11:33 sima: or it wants lowest latency and does everything super late close to next vblank
11:33 sima: or whatever the app feels like
11:34 sima: so I'm with lynxeye that I'm not seeing why returning a buffer with an unsignalled out_fence is harmful
11:34 sima: no matter which one
11:34 sima: if you don't care about memory, just allocate more winsys if you'd block otherwise
11:34 sima: if you don't, pick the right choice according to your latency/throughput goals
11:35 sima: ofc if the app is dumb and just blindly starts rendering the moment it gets a frame back
11:35 sima: you get to keep all the pieces
11:35 MrCooper: point is that assuming the client uses the same GPU as the compositor, it can use a buffer with unsignalled release GPU fence without penalty, whereas this isn't true with a KMS fence
11:35 MrCooper: *my point
11:35 sima: unless the goal was intentionally to not ever waste memory and prioritize throughput
11:35 sima: MrCooper, but does that case exist?

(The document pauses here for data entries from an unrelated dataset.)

/-! ## Frames -/

/-- Frame bit k is `B[k div 8][7 - (k mod 8)]`: byte 0 first, most significant bit first (R60); and a bit
cell is a mark of 600 and a space of 1100 for a one, 500 for a zero, so that only the space carries the bit
(R59). The decoder uses the same map in reverse. -/
def Obligations.FrameBitsAreMsbFirst : Prop :=
  (∀ (b : Payload) (k : Fin 112),
    (payloadBits b)[k.val]? = some (b[k.val / 8].getLsbD (7 - k.val % 8)) ∧
    (send b)[3 + 2 * k.val]? = some (.mark 600) ∧
    (send b)[4 + 2 * k.val]? = some (.space (if b[k.val / 8].getLsbD (7 - k.val % 8) then 1100 else 500))) ∧
  (∀ b : Payload, (payloadBits b).length = 112 ∧ assemble (payloadBits b) = b)

/-- Bit cell k of a decode becomes bit `7 - (k mod 8)` of byte `k div 8`: in a decoded payload that bit is one
when the cell's space matches ONE_SPACE, and is left zero when it matches ZERO_SPACE. Assembling is the inverse of
the serialisation order (R69). -/
def Obligations.AssemblyInvertsSerialisation : Prop :=
  (∀ (m : Matchers) (cap : List Nat) (a : Payload), decodeFrame m cap = .ok a → ∀ k : Fin 112,
    ∃ g, cap[4 + 2 * k.val]? = some g ∧ a[k.val / 8].getLsbD (7 - k.val % 8) = m.space g 1100 ∧
      (a[k.val / 8].getLsbD (7 - k.val % 8) = false ↔ m.space g 500 = true)) ∧
  (∀ bits : List Bool, bits.length = 112 → ∀ k : Fin 112,
    bits[k.val]? = some ((assemble bits)[k.val / 8].getLsbD (7 - k.val % 8))) ∧
  (∀ b : Payload, assemble (payloadBits b) = b)

/-- The layout of a frame: 228 events, the carrier first, then 227 segments with the durations of R58, the
bit order of R60 and the bit cells of R59; 114 marks and 113 spaces (R65). -/
def Obligations.FrameHasSpecLayout : Prop :=
  ∀ b : Payload,
    (send b).length = 228 ∧ (send b)[0]? = some (.carrier 38) ∧
    (send b)[1]? = some (.mark 3800) ∧ (send b)[2]? = some (.space 1400) ∧
    (∀ k : Fin 112,
      (send b)[3 + 2 * k.val]? = some (.mark 600) ∧
      (send b)[4 + 2 * k.val]? = some (.space (if b[k.val / 8].getLsbD (7 - k.val % 8) then 1100 else 500))) ∧
    (send b)[227]? = some (.mark 600) ∧
    (send b).countP TxEvent.isMark = 114 ∧
    (send b).countP TxEvent.isSpace = 113

/-- The on-air time of a frame with n1 one bits is 129000 + 600 * n1 microseconds, between 129000 and
196200, as the spec derives it (R117). -/
def Obligations.FrameOnAirTime : Prop :=
  (∀ b : Payload, onAirUs (send b) = 129000 + 600 * oneBits b ∧ 129000 ≤ onAirUs (send b) ∧
    onAirUs (send b) ≤ 196200) ∧
  onAirUs (send #v[0x23, 0xCB, 0x26, 0x01, 0x00, 0x24, 0x05, 0x07, 0x38, 0x00, 0x00, 0x0F, 0x04, 0x90]) = 146400

/-- One frame for each successful SET and no event from anything else: every command either is a SET that
ends with OK and appends exactly the frame of the payload it leaves, or leaves TXLOG as it was; reset emits
nothing (R64). -/
def Obligations.OnlySuccessfulSetTransmits : Prop :=
  (∀ c : Config, (State.resetWith c).txLog = []) ∧
  (∀ (i : Instr) (s t : State), exec i s = .next t →
    ((∃ p l, i = .set p l) ∧ t.status = 0x00 ∧ t.txLog = s.txLog ++ send t.p) ∨
    (((∀ p l, i ≠ .set p l) ∨ t.status ≠ 0x00) ∧ t.txLog = s.txLog))
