@[simp] theorem afterPowerLoss_p : (State.afterPowerLoss s).p = resetPayload s.cfg := rfl
@[simp] theorem afterPowerLoss_status : (State.afterPowerLoss s).status = 0 := rfl
@[simp] theorem afterPowerLoss_resp : (State.afterPowerLoss s).resp = [] := rfl
@[simp] theorem afterPowerLoss_rxp : (State.afterPowerLoss s).rxp = none := rfl
@[simp] theorem afterPowerLoss_rxValid : (State.afterPowerLoss s).rxValid = false := rfl
@[simp] theorem afterPowerLoss_rxTag : (State.afterPowerLoss s).rxTag = none := rfl
@[simp] theorem afterPowerLoss_rxTagValid : (State.afterPowerLoss s).rxTagValid = false := rfl
@[simp] theorem afterPowerLoss_cmdIdx : (State.afterPowerLoss s).cmdIdx = 0 := rfl
@[simp] theorem afterPowerLoss_txLog : (State.afterPowerLoss s).txLog = [] := rfl
@[simp] theorem afterPowerLoss_cap : (State.afterPowerLoss s).cap = s.cap := rfl
@[simp] theorem afterPowerLoss_capComplete : (State.afterPowerLoss s).capComplete = s.capComplete := rfl
@[simp] theorem afterPowerLoss_txReady : (State.afterPowerLoss s).txReady = s.txReady := rfl
@[simp] theorem afterPowerLoss_resetDone : (State.afterPowerLoss s).resetDone = false := rfl
@[simp] theorem afterPowerLoss_cfg : (State.afterPowerLoss s).cfg = s.cfg := rfl
@[simp] theorem afterPowerLoss_inputs : (State.afterPowerLoss s).inputs = s.inputs := rfl

@[simp] theorem afterPowerUp_p : (State.afterPowerUp s).p = resetPayload s.cfg := rfl
@[simp] theorem afterPowerUp_status : (State.afterPowerUp s).status = 0 := rfl
@[simp] theorem afterPowerUp_resp : (State.afterPowerUp s).resp = [] := rfl
@[simp] theorem afterPowerUp_rxp : (State.afterPowerUp s).rxp = none := rfl
@[simp] theorem afterPowerUp_rxValid : (State.afterPowerUp s).rxValid = false := rfl
@[simp] theorem afterPowerUp_rxTag : (State.afterPowerUp s).rxTag = none := rfl
@[simp] theorem afterPowerUp_rxTagValid : (State.afterPowerUp s).rxTagValid = false := rfl
@[simp] theorem afterPowerUp_cmdIdx : (State.afterPowerUp s).cmdIdx = 0 := rfl
@[simp] theorem afterPowerUp_txLog : (State.afterPowerUp s).txLog = [] := rfl
@[simp] theorem afterPowerUp_cap : (State.afterPowerUp s).cap = s.cap := rfl
@[simp] theorem afterPowerUp_capComplete : (State.afterPowerUp s).capComplete = s.capComplete := rfl
@[simp] theorem afterPowerUp_txReady : (State.afterPowerUp s).txReady = true := rfl
@[simp] theorem afterPowerUp_resetDone : (State.afterPowerUp s).resetDone = true := rfl
@[simp] theorem afterPowerUp_cfg : (State.afterPowerUp s).cfg = s.cfg := rfl
@[simp] theorem afterPowerUp_inputs : (State.afterPowerUp s).inputs = s.inputs := rfl

@[simp] theorem withInputs_p (ins : List Input) : (State.withInputs s ins).p = s.p := rfl
@[simp] theorem withInputs_status (ins : List Input) : (State.withInputs s ins).status = s.status := rfl
@[simp] theorem withInputs_resp (ins : List Input) : (State.withInputs s ins).resp = s.resp := rfl
@[simp] theorem withInputs_rxp (ins : List Input) : (State.withInputs s ins).rxp = s.rxp := rfl
@[simp] theorem withInputs_rxValid (ins : List Input) : (State.withInputs s ins).rxValid = s.rxValid := rfl
@[simp] theorem withInputs_rxTag (ins : List Input) : (State.withInputs s ins).rxTag = s.rxTag := rfl
@[simp] theorem withInputs_rxTagValid (ins : List Input) : (State.withInputs s ins).rxTagValid = s.rxTagValid := rfl
@[simp] theorem withInputs_cmdIdx (ins : List Input) : (State.withInputs s ins).cmdIdx = s.cmdIdx := rfl
@[simp] theorem withInputs_txLog (ins : List Input) : (State.withInputs s ins).txLog = s.txLog := rfl
@[simp] theorem withInputs_cap (ins : List Input) : (State.withInputs s ins).cap = s.cap := rfl
@[simp] theorem withInputs_capComplete (ins : List Input) : (State.withInputs s ins).capComplete = s.capComplete := rfl
@[simp] theorem withInputs_txReady (ins : List Input) : (State.withInputs s ins).txReady = s.txReady := rfl
@[simp] theorem withInputs_resetDone (ins : List Input) : (State.withInputs s ins).resetDone = s.resetDone := rfl
@[simp] theorem withInputs_cfg (ins : List Input) : (State.withInputs s ins).cfg = s.cfg := rfl
@[simp] theorem withInputs_inputs (ins : List Input) : (State.withInputs s ins).inputs = ins := rfl

@[simp] theorem presentWord_p (w : Word) : (presentWord s w).p = s.p := rfl
@[simp] theorem presentWord_status (w : Word) : (presentWord s w).status = s.status := rfl
@[simp] theorem presentWord_resp (w : Word) : (presentWord s w).resp = s.resp := rfl
@[simp] theorem presentWord_rxp (w : Word) : (presentWord s w).rxp = s.rxp := rfl
@[simp] theorem presentWord_rxValid (w : Word) : (presentWord s w).rxValid = s.rxValid := rfl
@[simp] theorem presentWord_rxTag (w : Word) : (presentWord s w).rxTag = s.rxTag := rfl
@[simp] theorem presentWord_rxTagValid (w : Word) : (presentWord s w).rxTagValid = s.rxTagValid := rfl
@[simp] theorem presentWord_cmdIdx (w : Word) : (presentWord s w).cmdIdx = s.cmdIdx := rfl
@[simp] theorem presentWord_txLog (w : Word) : (presentWord s w).txLog = s.txLog := rfl
@[simp] theorem presentWord_cap (w : Word) : (presentWord s w).cap = s.cap := rfl
@[simp] theorem presentWord_capComplete (w : Word) : (presentWord s w).capComplete = s.capComplete := rfl
@[simp] theorem presentWord_txReady (w : Word) : (presentWord s w).txReady = s.txReady := rfl
@[simp] theorem presentWord_resetDone (w : Word) : (presentWord s w).resetDone = true := rfl
@[simp] theorem presentWord_cfg (w : Word) : (presentWord s w).cfg = s.cfg := rfl
@[simp] theorem presentWord_inputs (w : Word) : (presentWord s w).inputs = .command w :: s.inputs := rfl

theorem State.reset_eq : State.reset = State.resetWith Config.standard := rfl

@[simp] theorem resetWith_p (c : Config) : (State.resetWith c).p = resetPayload c := rfl
@[simp] theorem resetWith_status (c : Config) : (State.resetWith c).status = 0 := rfl
@[simp] theorem resetWith_resp (c : Config) : (State.resetWith c).resp = [] := rfl
@[simp] theorem resetWith_rxp (c : Config) : (State.resetWith c).rxp = none := rfl
@[simp] theorem resetWith_rxValid (c : Config) : (State.resetWith c).rxValid = false := rfl
@[simp] theorem resetWith_rxTag (c : Config) : (State.resetWith c).rxTag = none := rfl
@[simp] theorem resetWith_rxTagValid (c : Config) : (State.resetWith c).rxTagValid = false := rfl
@[simp] theorem resetWith_cmdIdx (c : Config) : (State.resetWith c).cmdIdx = 0 := rfl
@[simp] theorem resetWith_txLog (c : Config) : (State.resetWith c).txLog = [] := rfl
@[simp] theorem resetWith_cap (c : Config) : (State.resetWith c).cap = [] := rfl
@[simp] theorem resetWith_capComplete (c : Config) : (State.resetWith c).capComplete = true := rfl
@[simp] theorem resetWith_txReady (c : Config) : (State.resetWith c).txReady = true := rfl
@[simp] theorem resetWith_resetDone (c : Config) : (State.resetWith c).resetDone = true := rfl
@[simp] theorem resetWith_cfg (c : Config) : (State.resetWith c).cfg = c := rfl
@[simp] theorem resetWith_inputs (c : Config) : (State.resetWith c).inputs = [] := rfl

end Sys2Proof.Machine
end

11:36 sima: like with a reasonable compositor you don't start the next frame before the previous one finished
11:36 sima: so if the compositor then picks a new buffer for that rendering, the old buffer is already not in use
11:37 sima: because the out-fence for the buffer is when it was last used for rendering, _not_ the out-fence for the first rendering of the next buffer
11:37 MrCooper: not sure what you're asking, it's like the majority of GL and possibly Vulkan apps
11:37 sima: I'm asking whether the compositor in the gpu path actually ever hands back a buffer with a non-signalled outfence
11:37 sima: unless it's kinda busted
11:38 MrCooper: mutter does
11:38 sima: or the compositor already decided to toss latency overboard, at which point the app trying is pointless
11:38 sima: how does that happen?
11:39 MrCooper: it may set the GPU fence of its last compositing work on the release point as soon as the client has attached another buffer, which may be before that work has finished
11:40 lynxeye: same for weston iirc
11:40 sima: but that's the "we tossed latency already" case
11:41 sima: if the compositor doesn't toss latency, it waits with picking which buffer when it composites the next frame
11:41 sima: at which point the previous has finished
11:41 MrCooper: not sure what you mean by "toss latency"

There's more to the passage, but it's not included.